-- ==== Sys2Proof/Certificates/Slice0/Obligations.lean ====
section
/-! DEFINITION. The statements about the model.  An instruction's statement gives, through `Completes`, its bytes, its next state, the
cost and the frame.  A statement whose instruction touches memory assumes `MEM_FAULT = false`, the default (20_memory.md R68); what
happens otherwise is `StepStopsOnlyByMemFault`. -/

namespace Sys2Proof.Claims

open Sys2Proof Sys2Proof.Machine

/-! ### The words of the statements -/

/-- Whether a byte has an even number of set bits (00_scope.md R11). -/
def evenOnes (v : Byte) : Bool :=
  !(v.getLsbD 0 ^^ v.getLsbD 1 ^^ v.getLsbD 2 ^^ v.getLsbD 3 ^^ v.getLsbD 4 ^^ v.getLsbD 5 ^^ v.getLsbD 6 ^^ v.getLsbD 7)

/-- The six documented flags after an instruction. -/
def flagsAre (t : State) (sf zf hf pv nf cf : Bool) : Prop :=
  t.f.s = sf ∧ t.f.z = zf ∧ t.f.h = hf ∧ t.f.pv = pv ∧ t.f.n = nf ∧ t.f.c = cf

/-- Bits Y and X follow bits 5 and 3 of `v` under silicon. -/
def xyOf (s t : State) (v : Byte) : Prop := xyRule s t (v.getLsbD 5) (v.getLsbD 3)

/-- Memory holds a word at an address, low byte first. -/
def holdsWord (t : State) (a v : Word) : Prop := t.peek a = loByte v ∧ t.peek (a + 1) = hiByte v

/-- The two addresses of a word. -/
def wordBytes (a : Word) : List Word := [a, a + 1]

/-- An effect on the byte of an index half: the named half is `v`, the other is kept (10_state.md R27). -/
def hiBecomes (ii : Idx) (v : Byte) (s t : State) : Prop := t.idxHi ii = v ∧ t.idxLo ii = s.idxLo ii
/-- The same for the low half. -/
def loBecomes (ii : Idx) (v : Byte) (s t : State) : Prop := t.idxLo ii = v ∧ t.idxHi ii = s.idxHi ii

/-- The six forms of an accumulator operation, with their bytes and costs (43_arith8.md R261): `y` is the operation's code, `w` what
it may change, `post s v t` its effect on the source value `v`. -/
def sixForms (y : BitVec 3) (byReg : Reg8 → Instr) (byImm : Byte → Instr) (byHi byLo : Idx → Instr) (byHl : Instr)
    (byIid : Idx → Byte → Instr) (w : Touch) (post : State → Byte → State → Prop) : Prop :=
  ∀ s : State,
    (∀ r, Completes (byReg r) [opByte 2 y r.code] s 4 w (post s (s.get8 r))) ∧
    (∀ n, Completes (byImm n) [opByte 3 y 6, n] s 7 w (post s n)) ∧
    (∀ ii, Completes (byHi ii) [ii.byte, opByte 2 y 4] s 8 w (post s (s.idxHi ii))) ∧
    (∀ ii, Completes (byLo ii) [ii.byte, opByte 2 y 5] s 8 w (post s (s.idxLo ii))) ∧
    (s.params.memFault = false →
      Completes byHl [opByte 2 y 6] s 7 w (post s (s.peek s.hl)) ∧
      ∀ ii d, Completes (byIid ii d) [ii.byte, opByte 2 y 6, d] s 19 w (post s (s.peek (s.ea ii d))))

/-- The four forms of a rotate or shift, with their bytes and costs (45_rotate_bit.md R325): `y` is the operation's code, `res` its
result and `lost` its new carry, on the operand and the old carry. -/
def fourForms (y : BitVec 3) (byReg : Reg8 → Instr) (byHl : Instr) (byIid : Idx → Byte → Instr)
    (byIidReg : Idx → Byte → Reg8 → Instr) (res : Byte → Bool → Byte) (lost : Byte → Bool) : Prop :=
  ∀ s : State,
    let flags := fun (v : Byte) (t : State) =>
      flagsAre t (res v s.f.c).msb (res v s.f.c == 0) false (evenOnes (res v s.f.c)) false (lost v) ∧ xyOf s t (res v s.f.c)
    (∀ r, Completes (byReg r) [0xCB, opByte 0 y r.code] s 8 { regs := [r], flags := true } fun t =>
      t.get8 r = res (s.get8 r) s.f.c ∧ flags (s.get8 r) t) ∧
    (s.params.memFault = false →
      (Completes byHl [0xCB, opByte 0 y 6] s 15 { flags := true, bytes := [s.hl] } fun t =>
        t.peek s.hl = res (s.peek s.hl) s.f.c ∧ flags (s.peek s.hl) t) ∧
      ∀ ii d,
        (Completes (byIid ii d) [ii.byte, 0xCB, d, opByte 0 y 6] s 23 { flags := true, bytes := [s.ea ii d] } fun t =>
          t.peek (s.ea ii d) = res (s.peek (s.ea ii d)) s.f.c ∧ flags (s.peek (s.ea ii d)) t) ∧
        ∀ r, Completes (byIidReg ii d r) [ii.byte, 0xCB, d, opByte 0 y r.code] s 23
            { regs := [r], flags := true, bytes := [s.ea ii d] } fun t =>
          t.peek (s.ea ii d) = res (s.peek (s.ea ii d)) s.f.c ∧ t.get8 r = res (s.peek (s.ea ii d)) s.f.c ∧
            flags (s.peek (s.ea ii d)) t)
---
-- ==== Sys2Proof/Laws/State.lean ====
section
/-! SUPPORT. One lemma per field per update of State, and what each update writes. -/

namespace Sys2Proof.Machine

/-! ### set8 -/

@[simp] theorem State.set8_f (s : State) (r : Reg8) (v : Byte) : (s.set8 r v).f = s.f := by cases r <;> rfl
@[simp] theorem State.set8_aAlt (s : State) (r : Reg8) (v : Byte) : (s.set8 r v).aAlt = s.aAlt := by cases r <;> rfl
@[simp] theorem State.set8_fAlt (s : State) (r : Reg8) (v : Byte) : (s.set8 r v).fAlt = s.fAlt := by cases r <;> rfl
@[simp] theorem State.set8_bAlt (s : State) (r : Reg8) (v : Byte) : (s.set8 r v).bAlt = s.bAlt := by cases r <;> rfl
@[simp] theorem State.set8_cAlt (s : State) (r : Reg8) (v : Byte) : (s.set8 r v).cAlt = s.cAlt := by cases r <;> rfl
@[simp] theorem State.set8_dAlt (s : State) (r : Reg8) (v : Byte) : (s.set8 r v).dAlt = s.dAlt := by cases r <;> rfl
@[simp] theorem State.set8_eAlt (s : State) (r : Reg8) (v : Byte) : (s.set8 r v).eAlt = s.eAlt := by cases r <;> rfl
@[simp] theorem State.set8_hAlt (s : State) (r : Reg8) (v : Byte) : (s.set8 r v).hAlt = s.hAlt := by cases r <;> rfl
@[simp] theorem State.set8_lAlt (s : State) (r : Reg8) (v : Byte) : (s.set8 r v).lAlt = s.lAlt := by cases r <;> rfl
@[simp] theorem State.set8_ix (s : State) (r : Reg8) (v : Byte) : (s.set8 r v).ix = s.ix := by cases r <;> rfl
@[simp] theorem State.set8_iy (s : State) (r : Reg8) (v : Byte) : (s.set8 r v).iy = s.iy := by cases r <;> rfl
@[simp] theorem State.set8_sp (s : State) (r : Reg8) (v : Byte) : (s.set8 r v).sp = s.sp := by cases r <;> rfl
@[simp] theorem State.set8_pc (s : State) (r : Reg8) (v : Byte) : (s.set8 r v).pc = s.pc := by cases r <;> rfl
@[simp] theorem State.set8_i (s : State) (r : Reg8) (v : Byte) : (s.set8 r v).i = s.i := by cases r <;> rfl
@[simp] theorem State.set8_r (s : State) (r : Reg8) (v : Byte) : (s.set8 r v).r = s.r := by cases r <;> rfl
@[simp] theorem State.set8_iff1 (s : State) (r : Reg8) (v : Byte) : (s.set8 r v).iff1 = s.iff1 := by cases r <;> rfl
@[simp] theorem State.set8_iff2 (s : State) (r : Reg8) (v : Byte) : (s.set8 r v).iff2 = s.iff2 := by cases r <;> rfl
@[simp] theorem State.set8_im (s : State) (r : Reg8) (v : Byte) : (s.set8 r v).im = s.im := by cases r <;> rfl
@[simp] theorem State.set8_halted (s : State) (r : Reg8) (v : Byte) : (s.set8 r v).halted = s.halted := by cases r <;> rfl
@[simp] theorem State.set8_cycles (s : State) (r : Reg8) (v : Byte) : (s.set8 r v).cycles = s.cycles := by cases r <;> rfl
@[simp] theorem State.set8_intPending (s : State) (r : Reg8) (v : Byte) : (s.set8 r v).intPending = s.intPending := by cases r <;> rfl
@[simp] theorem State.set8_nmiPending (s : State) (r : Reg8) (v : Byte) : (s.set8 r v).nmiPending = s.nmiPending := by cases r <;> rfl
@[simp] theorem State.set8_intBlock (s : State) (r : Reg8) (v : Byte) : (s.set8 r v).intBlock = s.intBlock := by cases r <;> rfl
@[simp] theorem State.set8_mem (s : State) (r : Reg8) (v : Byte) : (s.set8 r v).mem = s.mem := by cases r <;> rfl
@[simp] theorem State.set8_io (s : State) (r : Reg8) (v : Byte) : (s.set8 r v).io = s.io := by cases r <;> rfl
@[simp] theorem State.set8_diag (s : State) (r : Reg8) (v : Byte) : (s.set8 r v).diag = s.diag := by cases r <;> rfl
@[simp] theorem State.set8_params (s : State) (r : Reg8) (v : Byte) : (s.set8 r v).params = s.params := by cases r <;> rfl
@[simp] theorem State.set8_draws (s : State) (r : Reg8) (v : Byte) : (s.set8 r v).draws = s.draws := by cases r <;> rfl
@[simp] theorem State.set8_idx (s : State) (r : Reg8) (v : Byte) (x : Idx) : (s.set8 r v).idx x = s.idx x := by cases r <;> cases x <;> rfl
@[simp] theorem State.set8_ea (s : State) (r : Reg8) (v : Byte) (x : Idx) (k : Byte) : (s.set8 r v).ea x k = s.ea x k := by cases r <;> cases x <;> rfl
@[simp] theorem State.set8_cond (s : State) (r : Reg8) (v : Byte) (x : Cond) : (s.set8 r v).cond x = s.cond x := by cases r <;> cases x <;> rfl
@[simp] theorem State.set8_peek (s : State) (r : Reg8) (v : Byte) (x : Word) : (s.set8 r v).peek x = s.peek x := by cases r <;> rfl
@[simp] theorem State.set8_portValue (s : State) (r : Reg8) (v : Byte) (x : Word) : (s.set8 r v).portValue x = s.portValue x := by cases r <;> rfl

#### [How to complete this task]
Out of the material above, output word for word the line with "s.ix := by cases r <;> rfl", the line with "s.iy := by cases r <;> rfl", and all lines between them, with nothing else.

#### [Response below]
@[simp] theorem State.set8_ix (s : State) (r : Reg8) (v : Byte) : (s.set8 r v).ix = s.ix := by cases r <;> rfl
@[simp] theorem State.set8_iy (s : State) (r : Reg8) (v : Byte) : (s.set8 r v).iy = s.iy := by cases r <;> rfl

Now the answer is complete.